## TRY IT
When you reach the line containing "if !s.dev.stepOver p then s" in the records below, start copying exactly, and stop once you have copied the line containing "let m := s.meetAt n p (p.batch.filter".

## RECORDED INFORMATION
/-! PARK (R303). -/

/-- Pages a sequence holds. -/
def Dev.heldPages (d : Dev) (e : Seq) : List (Nat × Nat × Nat) := d.mapEntries e (d.kvStreams e.kvObj) peHeld
/-- A page that a move to a tier takes there: its home is elsewhere, it is whole and no move of it runs. -/
def Dev.pageMoves (d : Dev) (t : Tier) (x : Nat × Nat × Nat) : Bool :=
  let b := d.obj (peObj x.2.2)
  let v := b.g (peGran x.2.2)
  b.home v != t && !d.moving (peObj x.2.2) (peGran x.2.2) && !v.damaged
/-- A page's frame, or its reservation, moved to a tier by the tier engine (R206). -/
def Dev.pageTo (t : Tier) (d : Dev) (x : Nat × Nat × Nat) : Dev :=
  let o := peObj x.2.2
  let g := peGran x.2.2
  let b := d.obj o
  let v := b.g g
  if !d.pageMoves t x then d
  else if v.t1.isSome || v.t2.isSome then d.startMove o g (some (b.home v)) t .fetch [] false true
  else d.setGran o g { v with resv := if t = b.place then none else some t }
/-- PARK applied to a sequence: the pages not in T2 yet are moved, counted and reported. -/
def State.parkNow (s : State) (q : SeqNo) (o : QueueNo × W32) : State :=
  let d := s.dev
  let e := d.seq q
  if e.st ≠ .decode then s.reply o e.part 0x84 0 (some q) 0
  else
    let ps := (d.heldPages e).filter (d.pageMoves .t2)
    if d.floor .t2 e.part.toNat < d.neBytes e.part .t2 + granSize * ps.length then s.reply o e.part stADMISSION 0x0008 (some q) 0
    else
      let d := d.setSeq q { e with st := .parked, cost := 0, costPf := 0, parkReq := none }
      ({ s with dev := ps.foldl (Dev.pageTo .t2) d }).reply o e.part stDONE 0 (some q) ps.length
/-- A PARK that waited for the retirement. -/
def State.parkDue (s : State) (q : SeqNo) : State :=
  match (s.dev.seq q).parkReq, (s.dev.seq q).resuming with
  | none, _ => s
  | _, true => s
  | some o, false => ({ s with dev := s.dev.setSeq q { s.dev.seq q with parkReq := none } }).parkNow q o

/-- The ATTEND of a sequence that ended with a code of R306, other than by the core retirement of R302. -/
def lostDoubt (os : List (StepCmd × Byte × BitVec 16)) (q : SeqNo) : Option (Nat × Byte) :=
  (os.find? fun o => o.1.seq.any (fun x => x.1 == q) && attDoubt o.1.desc o.2.1 o.2.2).map fun o => (holdCause 0x30 o.2.1, o.2.1)
/-- A step that lost a core or a member (R302): no token and no map edit; a doubt of its own and ends decided apply, and what a usable fallback
has taken over runs again there. -/
def State.retireLost (s : State) (n : PlanNo) (p : Plan) (os : List (StepCmd × Byte × BitVec 16)) (time : Nat) : State :=
  let s := p.batch.foldl (fun s q =>
    let e := s.dev.seq q
    match lostDoubt os q with
    | some f => (s.seqHold q f.1 f.2 time).noRows q
    | none => if e.st = .ending then (((s.endSeq q e.endCode e.endDetail time).noRows q).releaseSeq q) else s.noRows q) s
  let moved := p.batch.filter fun q => (s.dev.seq q).active && (s.dev.seq q).plan != n
  match moved with
  | [] => s
  | q :: _ =>
    let m := (s.dev.seq q).plan
    { s with dev := s.dev.setPlan m { s.dev.plan m with rerun := (s.dev.plan m).rerun ++ [⟨moved, p.k, p.sched, p.due⟩] } }

/-! Recomputes at a retirement (R298, R300, R317). -/

/-- The recomputes that a plan's retirement lets go on; none waits for it any more. -/
def Dev.recompPass (d : Dev) (n : PlanNo) : List Fall × Dev :=
  let rs := d.srv.recomp.map fun (r : Recomp) => { r with waits := r.waits.filter (· ≠ n) }
  ((rs.filter fun r => r.waits.isEmpty).map (·.fall), { d with srv := { d.srv with recomp := rs.filter fun r => !r.waits.isEmpty } })
/-- The sequences a fall withdraws at a retirement are ENDING. -/
def State.markFall (gone : List SeqNo) (r : State × List SeqNo) (f : Fall) : State × List SeqNo :=
  let vs := r.1.dev.fallVictims gone f
  (vs.foldl (fun s q => { s with dev := s.dev.setSeq q ((s.dev.seq q).toEnd stWITHDRAWN f.detail) }) r.1, r.2 ++ vs)
/-- The falls that a retirement of plan `n` meets, with those that miss their due gone first; answers the withdrawn ones no step holds. -/
def State.meetAt (s : State) (n : PlanNo) (p : Plan) (gone : List SeqNo) : State × List SeqNo :=
  let r := s.dev.recompPass n
  let m := r.1.foldl (State.markFall gone) ({ s with dev := r.2 }, [])
  (m.1, m.2.filter fun q => !p.batch.contains q && !m.1.dev.inStep q && !m.1.dev.inRerun q)
/-- A sequence put in its place among ascending ones. -/
def insertSeq (x : SeqNo) : List SeqNo → List SeqNo
  | [] => [x]
  | y :: ys => if x < y then x :: y :: ys else y :: insertSeq x ys
/-- Every command of the step has completed. -/
def Dev.stepOver (d : Dev) (p : Plan) : Bool := p.running && p.todo.isEmpty && p.cmds.all fun c => (d.cmdDone c).isSome
/-- STEP_RETIRE, in the order of R298 but for the admissions held back, which are decided after it. -/
def State.stepRetire (s : State) (n : PlanNo) : State :=
  let p := s.dev.plan n
  if !s.dev.stepOver p then s
  else
    let os := s.dev.outcomes p
    let time := s.dev.now
    let late := decide (p.due < time)
    let lost := p.lost || os.any fun o => o.2.1 == stUNCORR && o.2.2 == 0x000B
    let shut (s : State) : State :=
      let p := s.dev.plan n
      { s with dev := (s.dev.setPlan n { p with running := false, batch := [], cmds := [], commit := time, lost := false }).gcPages }
    if lost then
      let m := s.meetAt n p []
      let s := shut (m.1.retireLost n p os time)
      let s := m.2.foldl (fun s q => (s.endSeq q (s.dev.seq q).endCode (s.dev.seq q).endDetail time).releaseSeq q) s
      s.planDrained n
    else
      let s := { s with dev := s.dev.advanceAll p os }
      let m := s.meetAt n p (p.batch.filter fun q => s.dev.fate p os late q == .missed)
      let r := (m.2.foldl (fun l q => insertSeq q l) p.batch).foldl (fun (r : State × List SeqNo) q =>
        let u := r.1.retireOne p os late time q
        (u.1, if u.2 then r.2 ++ [q] else r.2)) (m.1, [])
      let d := p.batch.foldl (Dev.retireEdits p os) r.1.dev
      let s := shut { r.1 with dev := d }
      let s := r.2.foldl State.releaseSeq s
      let s := p.batch.foldl State.parkDue s
      let s := ({ s with dev := (s.dev.vineResizeAll.sendStep p).handPump }).handSettle
      s.planDrained n

/-! TICK (R38, R297). -/

/-- The next edge of a plan is `e`, anchored by a recorded edge or predicted. -/
def Plan.anchorAt (p : Plan) (e : Nat) (real : Bool) : Plan :=
  let p := { p with edges := p.edges ++ [(p.edgeK, e)], edgeK := p.edgeK + 1, edge := some e }
  if real then
    { p with
      lastEdge := some e, missRow := 0, tickLost := false
      intervals := match p.lastEdge with
        | some l => ((e - l) :: p.intervals).take 8
        | none => p.intervals }
  else { p with missRow := p.missRow + 1 }
/-- An accepted edge meets a plan: it anchors the next step where it lies in its window; a plan that has met none yet counts from it. -/
def Plan.onEdge (tol e : Nat) (p : Plan) : Plan :=
  if !p.tick || !p.runs then p
  else match p.edge with
    | none => { p with edge := some e, lastEdge := some e }
    | some l =>
      if decide (l + p.interval / 2 ≤ e) && decide (e ≤ l + p.interval + tol) then p.anchorAt e true else p
/-- The bits a plan's interval sets as it changes. -/
def Dev.tickFast (d : Dev) (p p' : Plan) : Dev :=
  if p'.interval < p'.period ∧ ¬ p.interval < p.period then d.setEvt .srvEvt 0x40 else d
/-- An accepted edge meets every plan. -/
def Dev.edgeAll (d : Dev) (e : Nat) : Dev :=
  (List.range 16).foldl (fun d n =>
    let k : PlanNo := BitVec.ofNat 4 n
    let p := d.plan k
    let p' := p.onEdge d.tickTol e
    (d.tickFast p p').setPlan k p') d
/-- No edge fell in the window: e(k) is predicted, from the plan's start while no edge has come (log entry 43). TICK_LOST is set once for a run
of predicted edges that has reached MISS_LIMIT. -/
def doTickPredict (n : PlanNo) (d : Dev) : Dev :=
  let p := d.plan n
  if p.tick && p.runs && decide (p.lastE + p.interval + d.tickTol < d.now) then
    let p' := p.anchorAt (p.lastE + p.interval) false
    let lost := decide (d.missLimit ≤ p'.missRow)
    let d := (d.srvCount 8 1).setPlan n { p' with tickLost := p.tickLost || lost }
    if lost && !p.tickLost then d.setEvt .srvEvt 0x20 else d
  else d
def execTickPredict (p : PlanNo) (s : State) : Host.Outcome State Fault Refusal := s.onDev (doTickPredict p)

## WRITTEN ANSWER
  if !s.dev.stepOver p then s
  else
    let os := s.dev.outcomes p
    let time := s.dev.now
    let late := decide (p.due < time)
    let lost := p.lost || os.any fun o => o.2.1 == stUNCORR && o.2.2 == 0x000B
    let shut (s : State) : State :=
      let p := s.dev.plan n
      { s with dev := (s.dev.setPlan n { p with running := false, batch := [], cmds := [], commit := time, lost := false }).gcPages }
    if lost then
      let m := s.meetAt n p []
      let s := shut (m.1.retireLost n p os time)
      let s := m.2.foldl (fun s q => (s.endSeq q (s.dev.seq q).endCode (s.dev.seq q).endDetail time).releaseSeq q) s
      s.planDrained n
    else
      let s := { s with dev := s.dev.advanceAll p os }
      let m := s.meetAt n p (p.batch.filter fun q => s.dev.fate p os late q == .missed)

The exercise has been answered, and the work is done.